▸ ASSIGNED TASK
Within the material, how many of the lines include the word "Tests"? State only that number.

▸ TASK DATA
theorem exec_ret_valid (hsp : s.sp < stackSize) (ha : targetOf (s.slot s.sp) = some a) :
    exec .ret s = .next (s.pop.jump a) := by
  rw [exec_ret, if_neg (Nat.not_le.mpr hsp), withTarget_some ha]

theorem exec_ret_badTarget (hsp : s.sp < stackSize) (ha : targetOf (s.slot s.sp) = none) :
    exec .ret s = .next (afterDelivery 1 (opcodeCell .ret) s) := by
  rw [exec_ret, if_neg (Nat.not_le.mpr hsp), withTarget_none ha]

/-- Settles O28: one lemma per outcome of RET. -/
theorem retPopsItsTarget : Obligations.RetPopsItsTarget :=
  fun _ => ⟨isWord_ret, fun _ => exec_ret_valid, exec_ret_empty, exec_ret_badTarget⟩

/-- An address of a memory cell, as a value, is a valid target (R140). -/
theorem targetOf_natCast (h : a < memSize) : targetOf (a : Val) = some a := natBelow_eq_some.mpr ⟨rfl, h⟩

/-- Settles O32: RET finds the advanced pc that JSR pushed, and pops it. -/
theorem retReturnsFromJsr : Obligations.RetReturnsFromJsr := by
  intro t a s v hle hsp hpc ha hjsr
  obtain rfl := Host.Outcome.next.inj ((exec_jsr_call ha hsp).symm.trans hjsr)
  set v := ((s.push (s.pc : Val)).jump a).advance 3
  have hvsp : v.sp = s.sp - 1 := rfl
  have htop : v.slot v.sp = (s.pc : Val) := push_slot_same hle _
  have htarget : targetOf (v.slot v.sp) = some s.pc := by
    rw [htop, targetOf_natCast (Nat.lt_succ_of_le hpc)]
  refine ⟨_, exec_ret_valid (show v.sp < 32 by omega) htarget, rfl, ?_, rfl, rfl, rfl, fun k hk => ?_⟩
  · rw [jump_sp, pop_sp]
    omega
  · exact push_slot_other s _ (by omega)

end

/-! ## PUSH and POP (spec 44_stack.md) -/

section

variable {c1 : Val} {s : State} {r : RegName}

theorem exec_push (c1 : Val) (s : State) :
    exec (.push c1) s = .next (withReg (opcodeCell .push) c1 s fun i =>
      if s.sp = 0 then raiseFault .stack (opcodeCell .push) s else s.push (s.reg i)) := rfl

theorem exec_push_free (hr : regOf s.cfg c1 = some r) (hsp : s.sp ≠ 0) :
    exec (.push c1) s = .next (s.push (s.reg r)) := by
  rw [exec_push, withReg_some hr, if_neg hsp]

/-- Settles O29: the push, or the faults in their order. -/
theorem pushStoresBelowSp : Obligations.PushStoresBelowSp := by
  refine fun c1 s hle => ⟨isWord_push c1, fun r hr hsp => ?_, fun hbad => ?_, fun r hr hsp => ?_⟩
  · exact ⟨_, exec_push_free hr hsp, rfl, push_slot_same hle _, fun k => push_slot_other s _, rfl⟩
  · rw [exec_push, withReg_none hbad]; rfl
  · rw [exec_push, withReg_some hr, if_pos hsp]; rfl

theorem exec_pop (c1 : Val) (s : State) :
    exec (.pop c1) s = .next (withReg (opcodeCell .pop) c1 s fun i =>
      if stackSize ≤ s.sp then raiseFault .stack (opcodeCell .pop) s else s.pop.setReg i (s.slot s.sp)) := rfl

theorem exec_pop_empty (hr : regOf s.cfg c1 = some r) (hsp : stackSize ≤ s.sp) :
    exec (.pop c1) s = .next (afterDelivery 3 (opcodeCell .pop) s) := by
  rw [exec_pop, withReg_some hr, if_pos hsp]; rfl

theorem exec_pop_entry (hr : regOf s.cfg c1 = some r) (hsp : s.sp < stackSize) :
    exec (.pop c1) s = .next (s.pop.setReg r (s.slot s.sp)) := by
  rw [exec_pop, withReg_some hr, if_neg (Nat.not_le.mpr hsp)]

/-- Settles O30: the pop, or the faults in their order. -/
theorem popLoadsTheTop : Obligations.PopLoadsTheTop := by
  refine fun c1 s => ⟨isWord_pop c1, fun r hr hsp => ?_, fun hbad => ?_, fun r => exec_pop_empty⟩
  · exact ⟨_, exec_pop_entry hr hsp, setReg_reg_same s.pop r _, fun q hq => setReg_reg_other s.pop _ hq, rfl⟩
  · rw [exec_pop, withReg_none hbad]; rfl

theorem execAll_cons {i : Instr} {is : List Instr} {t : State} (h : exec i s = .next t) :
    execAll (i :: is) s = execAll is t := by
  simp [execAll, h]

==

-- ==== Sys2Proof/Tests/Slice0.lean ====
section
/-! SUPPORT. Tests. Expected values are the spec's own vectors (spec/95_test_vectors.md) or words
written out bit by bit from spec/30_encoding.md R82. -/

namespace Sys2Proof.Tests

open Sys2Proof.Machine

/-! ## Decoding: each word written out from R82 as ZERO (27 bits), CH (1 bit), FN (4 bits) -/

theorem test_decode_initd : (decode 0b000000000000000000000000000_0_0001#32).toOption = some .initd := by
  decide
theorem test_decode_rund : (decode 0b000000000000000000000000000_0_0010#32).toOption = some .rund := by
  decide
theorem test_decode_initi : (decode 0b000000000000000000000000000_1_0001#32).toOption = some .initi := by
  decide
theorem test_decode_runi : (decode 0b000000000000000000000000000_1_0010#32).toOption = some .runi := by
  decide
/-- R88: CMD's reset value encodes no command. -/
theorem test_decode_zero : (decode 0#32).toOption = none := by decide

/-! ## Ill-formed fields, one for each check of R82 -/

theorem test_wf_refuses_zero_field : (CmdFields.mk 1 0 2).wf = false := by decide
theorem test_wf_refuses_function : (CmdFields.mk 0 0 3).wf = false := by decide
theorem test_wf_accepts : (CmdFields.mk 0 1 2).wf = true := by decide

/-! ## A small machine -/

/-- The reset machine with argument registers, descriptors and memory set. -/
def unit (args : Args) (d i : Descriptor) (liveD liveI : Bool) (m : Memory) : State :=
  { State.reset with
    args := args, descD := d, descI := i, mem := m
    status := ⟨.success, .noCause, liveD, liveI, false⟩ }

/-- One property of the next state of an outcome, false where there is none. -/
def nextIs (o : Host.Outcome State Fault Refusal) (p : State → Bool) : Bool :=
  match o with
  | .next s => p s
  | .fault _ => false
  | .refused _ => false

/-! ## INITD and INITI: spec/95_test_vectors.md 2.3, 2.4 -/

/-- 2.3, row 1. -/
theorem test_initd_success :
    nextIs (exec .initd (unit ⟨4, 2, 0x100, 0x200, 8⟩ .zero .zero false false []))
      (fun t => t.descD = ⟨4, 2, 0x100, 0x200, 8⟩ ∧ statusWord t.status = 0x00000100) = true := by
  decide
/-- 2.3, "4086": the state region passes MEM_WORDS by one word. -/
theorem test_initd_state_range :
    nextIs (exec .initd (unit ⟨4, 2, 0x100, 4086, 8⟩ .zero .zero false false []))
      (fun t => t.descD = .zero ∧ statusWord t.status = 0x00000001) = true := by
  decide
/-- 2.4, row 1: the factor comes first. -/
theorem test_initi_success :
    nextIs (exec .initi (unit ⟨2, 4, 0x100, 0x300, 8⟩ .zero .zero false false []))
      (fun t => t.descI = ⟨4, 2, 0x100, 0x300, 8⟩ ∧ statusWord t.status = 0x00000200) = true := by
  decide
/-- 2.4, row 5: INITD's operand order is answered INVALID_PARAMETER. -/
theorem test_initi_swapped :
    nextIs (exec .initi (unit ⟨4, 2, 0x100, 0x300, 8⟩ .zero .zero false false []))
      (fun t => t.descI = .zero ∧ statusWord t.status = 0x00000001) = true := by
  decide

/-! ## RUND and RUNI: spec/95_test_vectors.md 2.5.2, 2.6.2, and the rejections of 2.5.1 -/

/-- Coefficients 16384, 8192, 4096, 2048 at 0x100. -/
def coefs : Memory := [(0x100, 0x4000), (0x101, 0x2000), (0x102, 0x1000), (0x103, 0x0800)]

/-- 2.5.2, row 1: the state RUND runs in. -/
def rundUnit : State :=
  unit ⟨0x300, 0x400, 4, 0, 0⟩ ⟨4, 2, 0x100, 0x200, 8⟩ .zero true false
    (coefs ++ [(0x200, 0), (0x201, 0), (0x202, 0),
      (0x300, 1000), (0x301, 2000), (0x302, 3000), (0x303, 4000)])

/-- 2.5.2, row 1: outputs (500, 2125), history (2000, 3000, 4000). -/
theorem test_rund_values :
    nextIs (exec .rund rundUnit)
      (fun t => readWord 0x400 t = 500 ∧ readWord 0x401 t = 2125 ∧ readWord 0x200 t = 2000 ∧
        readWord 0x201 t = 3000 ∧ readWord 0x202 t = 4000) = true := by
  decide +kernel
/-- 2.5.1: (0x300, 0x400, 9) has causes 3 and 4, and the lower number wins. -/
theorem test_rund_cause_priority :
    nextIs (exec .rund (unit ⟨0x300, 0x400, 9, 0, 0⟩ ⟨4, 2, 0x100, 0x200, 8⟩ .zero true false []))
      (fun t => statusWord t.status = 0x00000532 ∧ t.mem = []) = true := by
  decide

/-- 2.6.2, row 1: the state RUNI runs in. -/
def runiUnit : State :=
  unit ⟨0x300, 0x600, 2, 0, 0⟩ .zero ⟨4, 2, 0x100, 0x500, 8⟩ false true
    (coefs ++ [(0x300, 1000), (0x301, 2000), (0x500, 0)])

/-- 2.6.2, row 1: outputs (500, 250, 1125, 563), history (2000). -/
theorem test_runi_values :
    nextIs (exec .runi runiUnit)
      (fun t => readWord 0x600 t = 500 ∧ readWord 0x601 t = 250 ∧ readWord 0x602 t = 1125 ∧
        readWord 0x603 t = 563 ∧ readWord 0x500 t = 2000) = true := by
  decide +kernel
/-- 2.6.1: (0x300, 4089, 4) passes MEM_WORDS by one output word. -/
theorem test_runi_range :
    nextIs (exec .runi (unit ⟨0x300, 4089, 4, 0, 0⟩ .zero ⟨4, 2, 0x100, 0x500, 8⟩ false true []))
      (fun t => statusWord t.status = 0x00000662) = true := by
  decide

...

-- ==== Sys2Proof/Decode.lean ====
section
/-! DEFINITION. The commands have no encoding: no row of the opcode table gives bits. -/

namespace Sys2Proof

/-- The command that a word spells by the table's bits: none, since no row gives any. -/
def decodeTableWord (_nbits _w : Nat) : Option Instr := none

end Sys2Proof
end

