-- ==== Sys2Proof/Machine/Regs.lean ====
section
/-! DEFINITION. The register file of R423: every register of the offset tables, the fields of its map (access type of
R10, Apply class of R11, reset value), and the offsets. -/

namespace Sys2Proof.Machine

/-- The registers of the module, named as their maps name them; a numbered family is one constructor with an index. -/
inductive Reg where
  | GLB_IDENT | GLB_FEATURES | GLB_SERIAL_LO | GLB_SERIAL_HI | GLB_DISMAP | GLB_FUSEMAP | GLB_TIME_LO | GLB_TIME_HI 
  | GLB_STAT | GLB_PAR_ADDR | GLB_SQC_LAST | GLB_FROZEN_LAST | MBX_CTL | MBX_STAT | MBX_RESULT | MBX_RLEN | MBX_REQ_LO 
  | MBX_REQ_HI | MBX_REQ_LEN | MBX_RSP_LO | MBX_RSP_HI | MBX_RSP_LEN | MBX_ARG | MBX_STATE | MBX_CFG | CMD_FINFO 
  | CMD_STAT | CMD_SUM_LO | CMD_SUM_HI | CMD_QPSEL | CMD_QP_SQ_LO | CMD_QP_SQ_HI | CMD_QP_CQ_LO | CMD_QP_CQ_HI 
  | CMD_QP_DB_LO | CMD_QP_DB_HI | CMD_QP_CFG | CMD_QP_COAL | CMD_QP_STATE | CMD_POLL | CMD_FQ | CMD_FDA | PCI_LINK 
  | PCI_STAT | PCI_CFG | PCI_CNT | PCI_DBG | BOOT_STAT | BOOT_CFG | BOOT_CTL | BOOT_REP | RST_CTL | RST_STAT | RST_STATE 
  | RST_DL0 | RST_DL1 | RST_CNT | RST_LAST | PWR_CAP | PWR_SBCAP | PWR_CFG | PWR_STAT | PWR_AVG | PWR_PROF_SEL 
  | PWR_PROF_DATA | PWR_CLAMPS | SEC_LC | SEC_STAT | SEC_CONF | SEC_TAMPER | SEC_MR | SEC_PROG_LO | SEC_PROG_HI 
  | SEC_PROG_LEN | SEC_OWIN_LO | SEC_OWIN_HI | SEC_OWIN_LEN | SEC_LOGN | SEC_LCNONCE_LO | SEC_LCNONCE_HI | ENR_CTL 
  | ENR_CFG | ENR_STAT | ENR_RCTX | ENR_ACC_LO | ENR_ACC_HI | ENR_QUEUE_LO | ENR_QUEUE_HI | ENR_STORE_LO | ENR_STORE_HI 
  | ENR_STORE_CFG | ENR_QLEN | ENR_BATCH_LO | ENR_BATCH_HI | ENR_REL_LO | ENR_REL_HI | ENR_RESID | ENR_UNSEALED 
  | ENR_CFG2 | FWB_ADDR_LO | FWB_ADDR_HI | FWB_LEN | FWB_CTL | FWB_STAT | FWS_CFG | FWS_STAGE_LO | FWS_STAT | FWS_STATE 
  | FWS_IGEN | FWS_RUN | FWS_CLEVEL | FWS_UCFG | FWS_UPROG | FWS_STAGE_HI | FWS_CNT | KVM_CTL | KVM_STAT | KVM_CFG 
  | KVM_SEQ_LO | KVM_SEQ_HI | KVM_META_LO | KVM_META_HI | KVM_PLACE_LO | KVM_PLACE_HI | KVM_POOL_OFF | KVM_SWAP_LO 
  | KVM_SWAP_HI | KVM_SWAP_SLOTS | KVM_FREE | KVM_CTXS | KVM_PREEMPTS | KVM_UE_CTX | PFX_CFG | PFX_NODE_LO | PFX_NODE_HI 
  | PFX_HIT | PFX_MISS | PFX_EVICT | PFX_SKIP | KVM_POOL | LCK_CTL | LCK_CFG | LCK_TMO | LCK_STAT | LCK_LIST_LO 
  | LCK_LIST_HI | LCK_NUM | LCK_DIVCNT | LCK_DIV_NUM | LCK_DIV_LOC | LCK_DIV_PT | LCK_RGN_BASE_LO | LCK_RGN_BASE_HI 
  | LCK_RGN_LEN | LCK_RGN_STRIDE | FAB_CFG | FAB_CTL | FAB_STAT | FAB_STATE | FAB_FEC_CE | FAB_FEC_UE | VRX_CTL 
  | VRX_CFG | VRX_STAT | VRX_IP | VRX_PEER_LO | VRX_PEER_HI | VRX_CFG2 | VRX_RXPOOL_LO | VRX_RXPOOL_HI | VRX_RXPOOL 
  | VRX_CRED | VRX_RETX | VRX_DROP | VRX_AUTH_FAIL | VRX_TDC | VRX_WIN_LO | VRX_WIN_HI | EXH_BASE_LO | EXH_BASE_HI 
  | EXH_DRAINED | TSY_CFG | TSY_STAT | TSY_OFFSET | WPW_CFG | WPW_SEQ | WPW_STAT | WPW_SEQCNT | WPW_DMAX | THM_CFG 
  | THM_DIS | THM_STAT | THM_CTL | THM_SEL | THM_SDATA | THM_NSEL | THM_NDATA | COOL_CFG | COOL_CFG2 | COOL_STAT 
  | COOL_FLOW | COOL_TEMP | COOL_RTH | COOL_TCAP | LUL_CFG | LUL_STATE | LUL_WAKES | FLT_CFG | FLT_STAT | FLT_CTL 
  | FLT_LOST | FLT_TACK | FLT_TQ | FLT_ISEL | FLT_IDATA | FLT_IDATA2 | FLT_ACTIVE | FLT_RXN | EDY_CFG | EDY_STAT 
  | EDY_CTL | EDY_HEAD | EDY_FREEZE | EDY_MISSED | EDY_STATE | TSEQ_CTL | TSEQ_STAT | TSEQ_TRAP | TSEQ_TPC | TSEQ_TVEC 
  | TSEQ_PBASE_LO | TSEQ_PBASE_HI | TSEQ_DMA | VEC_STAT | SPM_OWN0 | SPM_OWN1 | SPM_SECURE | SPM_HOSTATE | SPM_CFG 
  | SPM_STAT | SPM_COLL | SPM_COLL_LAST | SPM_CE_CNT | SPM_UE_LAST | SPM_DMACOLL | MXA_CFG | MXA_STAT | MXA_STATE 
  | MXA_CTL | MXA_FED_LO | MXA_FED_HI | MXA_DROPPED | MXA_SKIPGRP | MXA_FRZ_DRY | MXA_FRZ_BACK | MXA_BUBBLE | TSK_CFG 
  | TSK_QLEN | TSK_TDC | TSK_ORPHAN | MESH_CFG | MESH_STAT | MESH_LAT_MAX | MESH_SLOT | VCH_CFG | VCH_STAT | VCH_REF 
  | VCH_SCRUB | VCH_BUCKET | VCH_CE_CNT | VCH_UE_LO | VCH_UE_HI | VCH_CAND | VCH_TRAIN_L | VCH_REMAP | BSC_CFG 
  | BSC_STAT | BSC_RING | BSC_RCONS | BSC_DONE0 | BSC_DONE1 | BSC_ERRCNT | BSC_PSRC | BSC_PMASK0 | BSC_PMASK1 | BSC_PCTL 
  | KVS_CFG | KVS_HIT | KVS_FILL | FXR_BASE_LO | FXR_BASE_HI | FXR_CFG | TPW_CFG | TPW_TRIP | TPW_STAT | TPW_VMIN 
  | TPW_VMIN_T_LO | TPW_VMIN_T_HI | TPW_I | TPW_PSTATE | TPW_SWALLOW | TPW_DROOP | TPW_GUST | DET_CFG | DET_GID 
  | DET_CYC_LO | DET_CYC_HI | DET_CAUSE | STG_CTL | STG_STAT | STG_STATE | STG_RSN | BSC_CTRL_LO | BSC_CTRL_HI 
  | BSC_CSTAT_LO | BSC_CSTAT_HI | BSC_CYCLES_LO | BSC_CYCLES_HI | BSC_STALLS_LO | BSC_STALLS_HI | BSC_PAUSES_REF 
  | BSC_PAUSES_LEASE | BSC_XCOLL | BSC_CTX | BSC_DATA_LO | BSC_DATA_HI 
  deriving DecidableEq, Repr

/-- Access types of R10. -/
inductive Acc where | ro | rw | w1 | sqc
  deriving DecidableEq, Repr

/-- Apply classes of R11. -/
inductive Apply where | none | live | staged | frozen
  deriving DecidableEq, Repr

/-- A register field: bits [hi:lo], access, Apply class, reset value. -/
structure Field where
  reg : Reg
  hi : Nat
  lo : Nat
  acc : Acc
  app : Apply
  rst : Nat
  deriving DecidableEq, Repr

▸ EXERCISE ANSWER
3